Asbestos: Port Authority Entitled To Fees Spent Establishing AIG’s Duty To Defend WTC Claims

A New York state court applying New York law held that American Home Assurance Company (AIG) must pay attorneys’ fees incurred by the New York/ New Jersey Port Authority in its successful campaign for defense coverage relating to asbestos lawsuits filed by underlying plaintiffs who constructed the World Trade Center (WTC).

Plaintiff AIG filed a complaint seeking a declaration that it had no obligation to defend or indemnify the Port Authority against pending WTC asbestos claims. The Port Authority counterclaimed, seeking a mirror-image declaration that AIG was obligated to defend and indemnify it in the WTC asbestos claims. The Port Authority moved for partial summary judgment on AIG’s duty to defend, which the Court granted.

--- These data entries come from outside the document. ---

/-- TRANSLATION_COMPLETE: the next host request of a queue may issue, or the queue halts (R351, R352). The last one lets
the queue accept its next macro-operation in the cycle after its last request (R348). -/
def execTranslationComplete (t k : Nat) (present : Bool) (s : State) : Out :=
  match s.streamCtx t k with
  | none => .next s
  | some c =>
    let q := (s.tile t).stream k
    match (s.hostRequests c)[q.translated]? with
    | none => .next s
    | some i =>
      if q.state != .running then .next s
      else
        let s := s.count .atsMisses 0 1
        if present then
          let n := q.translated + 1
          let x := s.issueOn c (s.tile t).cycle q.issues ((s.releasedLines c n).drop i)
          let s := s.mapStream t k (fun q =>
            { q with translated := n, released := s.streamPos c n, issues := x.issues })
          let s := s.creditWait c x.waited
          .next (if (s.hostRequests c).length ≤ n then s.setEngine t (7 + k) (some x.ended) else s)
        else
          let s := s.dmaPrefix c i
          let a := ((s.requests c).getD i (0, false)).1
          let s := s.mapStream t k (fun q =>
            { q with state := .halted, pos := i, faultAddr := a, halts := q.halts + 1,
                     haltedAt := (s.tile t).cycle })
          let s := { s.count .strqHalts t 1 with pageRequests := s.pageRequests ++ [(t, k, a)] }
          .next (s.postEvent 2 (leBytes 4 c.job.tag ++ leBytes 1 c.ring ++ leBytes 1 k ++ leBytes 2 t ++
            leBytes 4 c.mop.seq ++ leBytes 4 i ++ leBytes 8 a ++ leBytes 8 0))

/-- STRQ_CTRL.RESUME on the queue behind a requester's TILE_SEL and QUEUE_SEL; on one not halted: discarded. -/
def State.streamResume (q : Requester) (s : State) : State :=
  let t := (s.selects q).tile
  let k := (s.selects q).queue
  if t ≥ 208 then s
  else if ((s.tile t).stream k).state = .halted then
    let n := (s.tile t).cycle - ((s.tile t).stream k).haltedAt
    (s.mapStream t k (fun x => { x with state := .running, faultAddr := 0 })).count .strqHaltCycles t n
  else s.discard q 0x030104 1

/-- STREAM_RESUME (R353): the queue that the requester's TILE_SEL and QUEUE_SEL name; not halted: discarded. -/
def execStreamResume (q : Requester) (s : State) : Out :=
  .next ((s.unlatch).gated q 0x030104 (State.streamResume q))

/-! ## The effect -/

/-- Granules of the own scratchpad all of whose bytes a transfer's extents cover (Table TL.4). -/
def coveredGranules (t : Nat) (es : List (Nat × Nat)) : List Nat :=
  let es := es.eraseDups
  ((es.flatMap (fun p => granulesOf t p.1 (p.1 + p.2))).eraseDups).filter (fun g =>
    let lo := scratchAddr t (4096 * g)
    decide (4096 ≤ total (es.map (fun p => min (p.1 + p.2) (lo + 4096) - max p.1 lo))))

/-- What stops a tile-DMA macro-operation: a source record or data in another tile's scratchpad that reads as FAULTED (R89,
R368), a poisoned line on which an unpoisoned output depends (Table MS.6). -/
def State.dmaStop (s : State) (c : Ctx) (records reads : List (Nat × Nat)) : Option State :=
  match s.badRemote c.t records with
  | some (x, off, n) => some (((s.remoteRead x off n).1).stopMop c .remote)
  | none =>
    match s.badLine reads with
    | some a => some (s.stopMop c (.memLine a))
    | none =>
      match s.badRemote c.t reads with
      | some (x, off, n) => some (((s.remoteRead x off n).1).stopMop c .remote)
      | none => none
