/-- MXP MODULAR (R224-R226); in FC3 also what its stage 2 leaves in the hold space, zeros where it is poisoned. -/
def execMxpModular (t seq : Nat) (s : State) : Out :=
  s.withReady t seq (fun w => w.family == Fam.mxp && w.mmode == 0) fun c =>
    s.guarded c fun s =>
      match c.view 0, c.view 1, c.view 2, c.view 3 with
      | some x, some w, some v, some side =>
        let outs := v.outBatches.map (s.mxModularOut c x w side v)
        let set := (outs.head?).bind (fun o => if o.flags = 0 then s.pset o.record.pset else none)
        let partials := if c.w.chain = 3 ∧ c.w.cstage = 2 then
            (match set with
            | some p => mxPartials c x w side s v p
            | none => List.replicate v.desc.matRows (List.replicate v.desc.matCols 0))
          else []
        ((mxCount c v x.desc.matRows s).fc3Stage2 c partials).commitOut c v outs
      | _, _, _, _ => s.markDone c

/-- MXP CLEAR (R227-R230). -/
def execMxpClear (t seq : Nat) (s : State) : Out :=
  s.withReady t seq (fun w => w.family == Fam.mxp && w.mmode == 1) fun c =>
    s.guarded c fun s =>
      match c.view 0, c.view 1, c.view 2, c.view 3 with
      | some x, some w, some v, some side =>
        let outs := v.outBatches.map (s.mxClearOut c x w side v)
        let s := mxCount c v x.desc.matRows s
        let s := if outs.any (fun o => bit o.newFlags 3) then s.count .nanSrcRaised c.t 1 else s
        s.commitOut c v outs
      | _, _, _, _ => s.markDone c

/-- MXP EXPAND (R230, R231). -/
def execMxpExpand (t seq : Nat) (s : State) : Out :=
  s.withReady t seq (fun w => w.family == Fam.mxp && w.mmode == 2) fun c =>
    s.guarded c fun s =>
      match c.view 1, c.view 2, c.view 3 with
      | some w, some v, some side =>
        (mxCount c v 0 s).commitOut c v (v.outBatches.map (s.mxExpandOut c w side v))
      | _, _, _ => s.markDone c

/-! ## VCVT (R235-R237) -/

/-- Source element i of the tile's view: bits [s·i + s − 1 : s·i] of the bit string that begins at its first byte (R236). -/
def State.srcElem (s : State) (v : View) (fmt i : Nat) : Nat :=
  let b := srcBits fmt
  bits (leNat (s.readRaw (v.base + b * i / 8) 5)) (b * i % 8 + b - 1) (b * i % 8)

def MopWord.srcFmt (w : MopWord) : Nat := w.immBits 3 0
def MopWord.frac (w : MopWord) : Int := signed 8 (w.immBits 11 4)

/-- The conversions of a VCVT in order: the index of an output word in this tile's view, and the source element it comes
from, counted through the source's view; an unbatched source serves every batch anew (R121, R235, R561; DEDUCED, log 51). -/
def vcvtPairs (src dst : View) : List (Nat × Nat) :=
  let is := (List.range dst.desc.count).filter (fun i => dst.holds (dst.desc.unlinear i))
  if src.desc.hasRole Role.batch then List.zip is (List.range is.length)
  else dst.outBatches.flatMap (fun b =>
    let own := is.filter (fun i => inBatch dst.desc b (dst.desc.unlinear i))
    List.zip own (List.range own.length))

/-- The words of one batch, none where a source element is a NaN. The draw's position is the output word's linear index in the
whole tensor, also of a tile-sharded one (R239; DEDUCED, log 51). -/
def vcvtData (c : Ctx) (src : View) (s : State) (dst : View) (b : Nat) : List (List Nat × Option Nat) :=
  (vcvtPairs src dst).filterMap fun p =>
    let ix := dst.desc.unlinear p.1
    if inBatch dst.desc b ix then
      some (ix, toFixed c.job.mode.round (srcVal c.w.srcFmt (s.srcElem src c.w.srcFmt p.2)) c.w.frac
        (draw c.job.roundSeed c.t c.mop.seq p.1))
    else none

/-- VCVT: fixed point at scale FRAC; a NaN raises NAN_SRC beside any other flag (R237, Table CT.12; DEDUCED, log 78). -/
def execVcvt (t seq : Nat) (s : State) : Out :=
  s.withReady t seq (fun w => w.family == Fam.vcvt) fun c =>
    s.guarded c fun s =>
      match c.view 0, c.view 2 with
      | some src, some v =>
        let r := plainRec c.w.pset 0 (256 * c.w.frac)
        let outs : List BatchOut := v.outBatches.map fun b =>
          let fl := inputFlags c (s.inputs c b)
          let d := vcvtData c src s v b
          let new := if d.any (fun e => e.2.isNone) then fl.1 ||| Flag.nanSrc else fl.1
          { b := b, newFlags := new, flags := new ||| fl.2, record := r.1,
            data := d.map (fun e => (e.1, e.2.getD 0)) }
        let s := s.count .vcvtCount c.t 1
        let s := if outs.any (fun o => bit o.newFlags 3) then s.count .nanSrcRaised c.t 1 else s
        s.commitOut c v outs
      | _, _ => s.markDone c

/-! ## Timing (R232, R234, R235) -/

/-- Latency and interval of an MXP; `n` is the ring dimension, which EXPAND's ROWS rows have (R232, R234). -/
def mxTiming (w : MopWord) (n : Nat) (v0 v2 : Option View) : Nat × Nat :=
  match v2 with
  | none => (8, 1)
  | some v =>
    if w.mmode = 2 then
      let l := 24 + ceilDiv (w.mxRows * n) 128
      (l, l)
    else
      let m := match v0 with | some x => x.desc.matRows | none => 0
      let l := 57 + mxCycles w.wbits v.matRowsIn.length m v.desc.matCols
      (l, l - 41)

/-- Byte extent of a VCVT source element. -/
def View.srcBytes (v : View) (fmt i : Nat) : Nat × Nat := (v.base + srcBits fmt * i / 8, max 1 (srcBits fmt / 8))

/-- Latency and interval of a VCVT: passes of 768 words of one component of one batch (R142, R562), depth 6. -/
def vcvtTiming (w : MopWord) (src dst : View) : Nat × Nat :=
  let all := vcvtPairs src dst
  let parts := dst.outBatches.flatMap (fun b => (dst.roleIn Role.comp).map (fun k => all.filter (fun p =>
    let ix := dst.desc.unlinear p.1
    inBatch dst.desc b ix && dst.desc.roleIndex Role.comp ix == k)))
  let l := 1 + total ((parts.flatMap passesOf).map (fun q =>
    32 * (groupCount (q.map (fun p => src.srcBytes w.srcFmt p.2)) +
      groupCount (q.map (fun p => (dst.addr (dst.desc.unlinear p.1), 4)))) + 6))
  (l, l - 1)

end Sys2Proof.Machine
end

The Port Authority then filed a motion for attorneys’ fees under New York law, which provides that an insured “who has been cast in a defensive posture by the legal steps an insurer takes in an effort to free itself from its policy obligations” and who prevails on the merits may recover attorney’s fees incurred in defending against the insurer’s action. AIG argued that it is not liable for attorneys’ fees, because the Port Authority prevailed on its own claim for declaratory relief, as opposed to AIG’s claim for declaratory relief. The Court disagreed, finding that the claims are “[t]wo sides of the same coin.” Because the ruling in Port Authority’s favor resolved AIG’s claim, the Court held that Port Authority had “prevailed” on AIG’s claim. Thus, the Court ordered AIG to pay Port Authority’s legal fees in connection with establishing AIG’s duty to defend. American Home Assurance Co. v. The Port Auth. of New York and New Jersey, et al., No. 651096/2012 (N.Y. Sup. Ct. June 5, 2014).